By KIM FUNDINGSLAND, Staff Writer [email protected]

RIVERDALE - The fleet of large boats that normally appears at this time of year on Lake Sakakawea in an annual search for salmon has yet to make an appearance. The lack of the downrigger-laden flotilla is another indicator of the declining health of the state's largest body of water.

While a few salmon seekers may yet attempt to catch their favored quarry, statistics emerging from beneath the water are not at all encouraging. Lake Sakakawea, the largest reservoir on the Missouri River system and dubbed the "walleye capital of the world," is in serious decline.

The number of northern pike and walleye entered into the North Dakota Game and Fish Department Whopper Club and Catch-and-Release programs has dwindled to single-digit numbers during the prime fishing months. In previous years the lists were often too long to publish. The 12-pound salmon that so excited fishermen a few years ago now struggles to weigh three pounds.

The Game and Fish Department has been warning for years that continued low water levels in Lake Sakakawea would eventually do serious damage to the once proud fishery. From all indicators, that day that fisheries biologists feared the most has arrived like a sudden storm on the water.

"It's no surprise. It doesn't happen overnight," stated Greg Power, fisheries division chief. "It's been coming on for years. This is exactly why we took the Corps of Engineers to task on the master manual in court. At that time Lake Sakakawea was still at or above 1,825 but we could see that our smelt numbers were starting to take a hit."

Smelt and chinook salmon were introduced to Lake Sakakawea in the early 1970s. Smelt are prolific spawners when the conditions are right and provided the forage base for the cold water dwelling salmon. It didn't take long for opportunistic walleye and northern pike to pattern the smelt, feasting on large schools of the six-inch fish. The growth rate of salmon, walleye and northern pike resulted in tremendous fishing opportunities throughout the reservoir. Now the eight- to 12-pound trophy walleye has been replaced by five-pound fish, and there are very few of them.

Stopping short of calling the declining fishery at its most critical stage in history, Game and Fish Director Terry Steinwand said the situation is comparable to a decline experienced in the early 1990s. Steinwand, the former fisheries division chief, has a working knowledge of the reservoir.

"We had some bizzare-looking fish at that time. All head and no body," recalled Steinwand. "But smelt wasn't the issue then. If we can just get the water level above 1,825, gee whiz, those fish will surprise you. We can get back in decent shape but the water needs to come up relatively soon."

Lake Sakakawea is expected to end the month of July near the 1,817 mark and drop to 1,813 by the end of 2007. At its current level, Sakakawea is little more than a big bowl of mud.
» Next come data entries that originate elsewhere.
-- ==== Sys2Proof/Machine/Dispatch.lean ====
section
/-! DEFINITION. What each instruction does: one arm per constructor, each one direct call of its meaning
(30_encoding.md R133, R140). -/

namespace Sys2Proof.Machine

def exec (i : Instr) (s : State) : Host.Outcome State Fault Refusal :=
  match i with
  | .movBB => Sys2Proof.Machine.execMovBB s
  | .movBC => Sys2Proof.Machine.execMovBC s
  | .movBD => Sys2Proof.Machine.execMovBD s
  | .movBE => Sys2Proof.Machine.execMovBE s
  | .movBH => Sys2Proof.Machine.execMovBH s
  | .movBL => Sys2Proof.Machine.execMovBL s
  | .movBA => Sys2Proof.Machine.execMovBA s
  | .movCB => Sys2Proof.Machine.execMovCB s
  | .movCC => Sys2Proof.Machine.execMovCC s
  | .movCD => Sys2Proof.Machine.execMovCD s
  | .movCE => Sys2Proof.Machine.execMovCE s
  | .movCH => Sys2Proof.Machine.execMovCH s
  | .movCL => Sys2Proof.Machine.execMovCL s
  | .movCA => Sys2Proof.Machine.execMovCA s
  | .movDB => Sys2Proof.Machine.execMovDB s
  | .movDC => Sys2Proof.Machine.execMovDC s
  | .movDD => Sys2Proof.Machine.execMovDD s
  | .movDE => Sys2Proof.Machine.execMovDE s
  | .movDH => Sys2Proof.Machine.execMovDH s
  | .movDL => Sys2Proof.Machine.execMovDL s
  | .movDA => Sys2Proof.Machine.execMovDA s
  | .movEB => Sys2Proof.Machine.execMovEB s
  | .movEC => Sys2Proof.Machine.execMovEC s
  | .movED => Sys2Proof.Machine.execMovED s
  | .movEE => Sys2Proof.Machine.execMovEE s
  | .movEH => Sys2Proof.Machine.execMovEH s
  | .movEL => Sys2Proof.Machine.execMovEL s
  | .movEA => Sys2Proof.Machine.execMovEA s
  | .movHB => Sys2Proof.Machine.execMovHB s
  | .movHC => Sys2Proof.Machine.execMovHC s
  | .movHD => Sys2Proof.Machine.execMovHD s
  | .movHE => Sys2Proof.Machine.execMovHE s
  | .movHH => Sys2Proof.Machine.execMovHH s
  | .movHL => Sys2Proof.Machine.execMovHL s
  | .movHA => Sys2Proof.Machine.execMovHA s
  | .movLB => Sys2Proof.Machine.execMovLB s
  | .movLC => Sys2Proof.Machine.execMovLC s
  | .movLD => Sys2Proof.Machine.execMovLD s
  | .movLE => Sys2Proof.Machine.execMovLE s
  | .movLH => Sys2Proof.Machine.execMovLH s
  | .movLL => Sys2Proof.Machine.execMovLL s
  | .movLA => Sys2Proof.Machine.execMovLA s
  | .movAB => Sys2Proof.Machine.execMovAB s
  | .movAC => Sys2Proof.Machine.execMovAC s
  | .movAD => Sys2Proof.Machine.execMovAD s
  | .movAE => Sys2Proof.Machine.execMovAE s
  | .movAH => Sys2Proof.Machine.execMovAH s
  | .movAL => Sys2Proof.Machine.execMovAL s
  | .movAA => Sys2Proof.Machine.execMovAA s
  | .movBM => Sys2Proof.Machine.execMovBM s
  | .movCM => Sys2Proof.Machine.execMovCM s
  | .movDM => Sys2Proof.Machine.execMovDM s
  | .movEM => Sys2Proof.Machine.execMovEM s
  | .movHM => Sys2Proof.Machine.execMovHM s
  | .movLM => Sys2Proof.Machine.execMovLM s
  | .movAM => Sys2Proof.Machine.execMovAM s
  | .movMB => Sys2Proof.Machine.execMovMB s
  | .movMC => Sys2Proof.Machine.execMovMC s
  | .movMD => Sys2Proof.Machine.execMovMD s
  | .movME => Sys2Proof.Machine.execMovME s
  | .movMH => Sys2Proof.Machine.execMovMH s
  | .movML => Sys2Proof.Machine.execMovML s
  | .movMA => Sys2Proof.Machine.execMovMA s
  | .mviB imm => Sys2Proof.Machine.execMviB imm s
  | .mviC imm => Sys2Proof.Machine.execMviC imm s
  | .mviD imm => Sys2Proof.Machine.execMviD imm s
  | .mviE imm => Sys2Proof.Machine.execMviE imm s
  | .mviH imm => Sys2Proof.Machine.execMviH imm s
  | .mviL imm => Sys2Proof.Machine.execMviL imm s
  | .mviA imm => Sys2Proof.Machine.execMviA imm s
  | .mviM imm => Sys2Proof.Machine.execMviM imm s
  | .lxiB imm => Sys2Proof.Machine.execLxiB imm s
  | .lxiD imm => Sys2Proof.Machine.execLxiD imm s
  | .lxiH imm => Sys2Proof.Machine.execLxiH imm s
  | .lxiSP imm => Sys2Proof.Machine.execLxiSP imm s
  | .lda addr => Sys2Proof.Machine.execLda addr s
  | .sta addr => Sys2Proof.Machine.execSta addr s
  | .ldaxB => Sys2Proof.Machine.execLdaxB s
  | .ldaxD => Sys2Proof.Machine.execLdaxD s
  | .staxB => Sys2Proof.Machine.execStaxB s
  | .staxD => Sys2Proof.Machine.execStaxD s
  | .lhld addr => Sys2Proof.Machine.execLhld addr s
  | .shld addr => Sys2Proof.Machine.execShld addr s
  | .xchg => Sys2Proof.Machine.execXchg s
  | .anaB => Sys2Proof.Machine.execAnaB s
  | .anaC => Sys2Proof.Machine.execAnaC s
  | .anaD => Sys2Proof.Machine.execAnaD s
  | .anaE => Sys2Proof.Machine.execAnaE s
  | .anaH => Sys2Proof.Machine.execAnaH s
  | .anaL => Sys2Proof.Machine.execAnaL s
  | .anaA => Sys2Proof.Machine.execAnaA s
  | .anaM => Sys2Proof.Machine.execAnaM s
  | .ani imm => Sys2Proof.Machine.execAni imm s
  | .xraB => Sys2Proof.Machine.execXraB s
  | .xraC => Sys2Proof.Machine.execXraC s
  | .xraD => Sys2Proof.Machine.execXraD s
  | .xraE => Sys2Proof.Machine.execXraE s
  | .xraH => Sys2Proof.Machine.execXraH s
  | .xraL => Sys2Proof.Machine.execXraL s
  | .xraA => Sys2Proof.Machine.execXraA s
  | .xraM => Sys2Proof.Machine.execXraM s
  | .xri imm => Sys2Proof.Machine.execXri imm s
  | .oraB => Sys2Proof.Machine.execOraB s
  | .oraC => Sys2Proof.Machine.execOraC s
  | .oraD => Sys2Proof.Machine.execOraD s
  | .oraE => Sys2Proof.Machine.execOraE s
  | .oraH => Sys2Proof.Machine.execOraH s
  | .oraL => Sys2Proof.Machine.execOraL s
  | .oraA => Sys2Proof.Machine.execOraA s
  | .oraM => Sys2Proof.Machine.execOraM s
  | .ori imm => Sys2Proof.Machine.execOri imm s
  | .cmpB => Sys2Proof.Machine.execCmpB s
  | .cmpC => Sys2Proof.Machine.execCmpC s
  | .cmpD => Sys2Proof.Machine.execCmpD s
  | .cmpE => Sys2Proof.Machine.execCmpE s
  | .cmpH => Sys2Proof.Machine.execCmpH s
  | .cmpL => Sys2Proof.Machine.execCmpL s
  | .cmpA => Sys2Proof.Machine.execCmpA s
  | .cmpM => Sys2Proof.Machine.execCmpM s
  | .cpi imm => Sys2Proof.Machine.execCpi imm s
  | .rlc => Sys2Proof.Machine.execRlc s
  | .rrc => Sys2Proof.Machine.execRrc s
  | .ral => Sys2Proof.Machine.execRal s
  | .rar => Sys2Proof.Machine.execRar s
  | .cma => Sys2Proof.Machine.execCma s
  | .cmc => Sys2Proof.Machine.execCmc s
  | .stc => Sys2Proof.Machine.execStc s
  | .jmp addr => Sys2Proof.Machine.execJmp addr s
  | .jnz addr => Sys2Proof.Machine.execJnz addr s
  | .jz addr => Sys2Proof.Machine.execJz addr s
  | .jnc addr => Sys2Proof.Machine.execJnc addr s
  | .jc addr => Sys2Proof.Machine.execJc addr s
  | .jpo addr => Sys2Proof.Machine.execJpo addr s
  | .jpe addr => Sys2Proof.Machine.execJpe addr s
  | .jp addr => Sys2Proof.Machine.execJp addr s
  | .jm addr => Sys2Proof.Machine.execJm addr s
  | .call addr => Sys2Proof.Machine.execCall addr s
  | .cnz addr => Sys2Proof.Machine.execCnz addr s
  | .cz addr => Sys2Proof.Machine.execCz addr s
  | .cnc addr => Sys2Proof.Machine.execCnc addr s
  | .cc addr => Sys2Proof.Machine.execCc addr s
  | .cpo addr => Sys2Proof.Machine.execCpo addr s
  | .cpe addr => Sys2Proof.Machine.execCpe addr s
  | .cp addr => Sys2Proof.Machine.execCp addr s
  | .cm addr => Sys2Proof.Machine.execCm addr s
  | .ret => Sys2Proof.Machine.execRet s
  | .rnz => Sys2Proof.Machine.execRnz s
  | .rz => Sys2Proof.Machine.execRz s
  | .rnc => Sys2Proof.Machine.execRnc s
  | .rc => Sys2Proof.Machine.execRc s
  | .rpo => Sys2Proof.Machine.execRpo s
  | .rpe => Sys2Proof.Machine.execRpe s
  | .rp => Sys2Proof.Machine.execRp s
  | .rm => Sys2Proof.Machine.execRm s
  | .rst0 => Sys2Proof.Machine.execRst0 s
  | .rst1 => Sys2Proof.Machine.execRst1 s
  | .rst2 => Sys2Proof.Machine.execRst2 s
  | .rst3 => Sys2Proof.Machine.execRst3 s
  | .rst4 => Sys2Proof.Machine.execRst4 s
  | .rst5 => Sys2Proof.Machine.execRst5 s
  | .rst6 => Sys2Proof.Machine.execRst6 s
  | .rst7 => Sys2Proof.Machine.execRst7 s
  | .pchl => Sys2Proof.Machine.execPchl s
  | .pushB => Sys2Proof.Machine.execPushB s
  | .pushD => Sys2Proof.Machine.execPushD s
  | .pushH => Sys2Proof.Machine.execPushH s
  | .pushPSW => Sys2Proof.Machine.execPushPSW s
  | .popB => Sys2Proof.Machine.execPopB s
  | .popD => Sys2Proof.Machine.execPopD s
  | .popH => Sys2Proof.Machine.execPopH s
  | .popPSW => Sys2Proof.Machine.execPopPSW s
  | .xthl => Sys2Proof.Machine.execXthl s
  | .sphl => Sys2Proof.Machine.execSphl s
  | .jmpCB addr => Sys2Proof.Machine.execJmpCB addr s
  | .retCB => Sys2Proof.Machine.execRetCB s
  | .retD9 => Sys2Proof.Machine.execRetD9 s
  | .callDD addr => Sys2Proof.Machine.execCallDD addr s
  | .callED addr => Sys2Proof.Machine.execCallED addr s
  | .callFD addr => Sys2Proof.Machine.execCallFD addr s
  | .hlt => Sys2Proof.Machine.execHlt s
  | .nop => Sys2Proof.Machine.execNop s
  | .nop08 => Sys2Proof.Machine.execNop08 s
  | .nop10 => Sys2Proof.Machine.execNop10 s
  | .nop18 => Sys2Proof.Machine.execNop18 s
  | .nop20 => Sys2Proof.Machine.execNop20 s
  | .nop28 => Sys2Proof.Machine.execNop28 s
  | .nop30 => Sys2Proof.Machine.execNop30 s
  | .nop38 => Sys2Proof.Machine.execNop38 s
  | .ei => Sys2Proof.Machine.execEi s
  | .di => Sys2Proof.Machine.execDi s
  | .inPort port => Sys2Proof.Machine.execInPort port s
  | .outPort port => Sys2Proof.Machine.execOutPort port s
  | .addB => Sys2Proof.Machine.execAddB s
  | .addC => Sys2Proof.Machine.execAddC s
  | .addD => Sys2Proof.Machine.execAddD s
  | .addE => Sys2Proof.Machine.execAddE s
  | .addH => Sys2Proof.Machine.execAddH s
  | .addL => Sys2Proof.Machine.execAddL s
  | .addA => Sys2Proof.Machine.execAddA s
  | .addM => Sys2Proof.Machine.execAddM s
  | .adi imm => Sys2Proof.Machine.execAdi imm s
  | .adcB => Sys2Proof.Machine.execAdcB s
  | .adcC => Sys2Proof.Machine.execAdcC s
  | .adcD => Sys2Proof.Machine.execAdcD s
  | .adcE => Sys2Proof.Machine.execAdcE s
  | .adcH => Sys2Proof.Machine.execAdcH s
  | .adcL => Sys2Proof.Machine.execAdcL s
  | .adcA => Sys2Proof.Machine.execAdcA s
  | .adcM => Sys2Proof.Machine.execAdcM s
  | .aci imm => Sys2Proof.Machine.execAci imm s
  | .subB => Sys2Proof.Machine.execSubB s
  | .subC => Sys2Proof.Machine.execSubC s
  | .subD => Sys2Proof.Machine.execSubD s
  | .subE => Sys2Proof.Machine.execSubE s
  | .subH => Sys2Proof.Machine.execSubH s
  | .subL => Sys2Proof.Machine.execSubL s
  | .subA => Sys2Proof.Machine.execSubA s
  | .subM => Sys2Proof.Machine.execSubM s
  | .sui imm => Sys2Proof.Machine.execSui imm s
  | .sbbB => Sys2Proof.Machine.execSbbB s
  | .sbbC => Sys2Proof.Machine.execSbbC s
  | .sbbD => Sys2Proof.Machine.execSbbD s
  | .sbbE => Sys2Proof.Machine.execSbbE s
  | .sbbH => Sys2Proof.Machine.execSbbH s
  | .sbbL => Sys2Proof.Machine.execSbbL s
  | .sbbA => Sys2Proof.Machine.execSbbA s
  | .sbbM => Sys2Proof.Machine.execSbbM s
  | .sbi imm => Sys2Proof.Machine.execSbi imm s
  | .inrB => Sys2Proof.Machine.execInrB s
  | .inrC => Sys2Proof.Machine.execInrC s
  | .inrD => Sys2Proof.Machine.execInrD s
  | .inrE => Sys2Proof.Machine.execInrE s
  | .inrH => Sys2Proof.Machine.execInrH s
  | .inrL => Sys2Proof.Machine.execInrL s
  | .inrA => Sys2Proof.Machine.execInrA s
  | .inrM => Sys2Proof.Machine.execInrM s
  | .dcrB => Sys2Proof.Machine.execDcrB s
  | .dcrC => Sys2Proof.Machine.execDcrC s
  | .dcrD => Sys2Proof.Machine.execDcrD s
  | .dcrE => Sys2Proof.Machine.execDcrE s
  | .dcrH => Sys2Proof.Machine.execDcrH s
  | .dcrL => Sys2Proof.Machine.execDcrL s
  | .dcrA => Sys2Proof.Machine.execDcrA s
  | .dcrM => Sys2Proof.Machine.execDcrM s
  | .inxB => Sys2Proof.Machine.execInxB s
  | .inxD => Sys2Proof.Machine.execInxD s
  | .inxH => Sys2Proof.Machine.execInxH s
  | .inxSP => Sys2Proof.Machine.execInxSP s
  | .dcxB => Sys2Proof.Machine.execDcxB s
  | .dcxD => Sys2Proof.Machine.execDcxD s
  | .dcxH => Sys2Proof.Machine.execDcxH s
  | .dcxSP => Sys2Proof.Machine.execDcxSP s
  | .dadB => Sys2Proof.Machine.execDadB s
  | .dadD => Sys2Proof.Machine.execDadD s
  | .dadH => Sys2Proof.Machine.execDadH s
  | .dadSP => Sys2Proof.Machine.execDadSP s
  | .daa => Sys2Proof.Machine.execDaa s

end Sys2Proof.Machine
end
Northern pike and perch that need vegetation on which to hang their eggs have no choice but to wallow in the muck of a receding shoreline. Years of siltation flowing into the reservoir and wave action along exposed banks has buried nearly all the gravel and sand spawning areas essential to smelt and walleyes.

According to department surveys, the 2001 smelt population in Lake Sakakawea was close to 80 million. By fall 2006 that number had dropped to 8.8 million and most of those smelt were thought to be nearing the end of their life cycle.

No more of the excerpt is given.